Zdecydowana większość z nich jest odrzucana, ale bank ten ma dla części obligatariuszy propozycję.
– Idea Bank jako pierwszy i obecnie jedyny z podmiotów biorących udział w procesie oferowania obligacji GetBacku, będąc jednocześnie jednym z poszkodowanych, z własnej inicjatywy wyszedł do klientów z propozycją polubownego rozwiązania sytuacji – odpowiada biuro prasowe banku.

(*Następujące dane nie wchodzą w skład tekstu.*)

-- ==== Sys2Proof/Machine/Step.lean ====
section
/-! DEFINITION. One step of the package: the move whose turn it is, in the state once its time has come. -/

namespace Sys2Proof.Machine
open Sys2Proof

/-- The step. An unpowered package makes only the power-on (R439, R440). -/
def step (s : State) : Host.Outcome State Fault Refusal :=
  match takeMove s with
  | (m, s1) =>
    if s1.powered = false ∧ m ≠ .event .powerOnReset then .fault .noPower
    else match beginMove m s1 with
      | (s2, some i) => Sys2Proof.Machine.exec i s2
      | (s2, none) => .next s2

/-- The state with an instruction word where the next step finds it. -/
def State.withFetchWord (s : State) (_nbits w : Nat) : State := placeWord s (dwordLE (bytesLE 8 w))

end Sys2Proof.Machine
end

Czytaj także: 63 wybrańców może oczekiwać rekompensat
Informuje, że specjalny zespół powołany w kwietniu przy zarządzie banku rozpatrzył większość z dotychczas złożonych reklamacji dotyczących obligacji GetBacku. – Analiza reklamacji wskazała na występujące w jednostkowych przypadkach uzasadnione zastrzeżenia co do działania byłych współpracowników banku. Podkreślamy jednak, że zastrzeżenia te nie mają charakteru, który w sposób jednoznaczny przesądza o odpowiedzialności banku. Mimo to skierowaliśmy zaproszenie do polubownego rozwiązania do 63 osób, w przypadku których przedstawiono rzeczowe argumenty – informuje bank.
To jednak tylko niewielka część obligatariuszy, którzy kupili te papiery za pośrednictwem Idea Banku (ich liczba nie jest znana, wszystkich obligatariuszy GetBacku jest ponad 9 tys.), ale bank wskazuje, że grono to może się poszerzyć w najbliższych miesiącach. Na razie Idea Bank zawiązał na ten cel 14 mln zł rezerwy.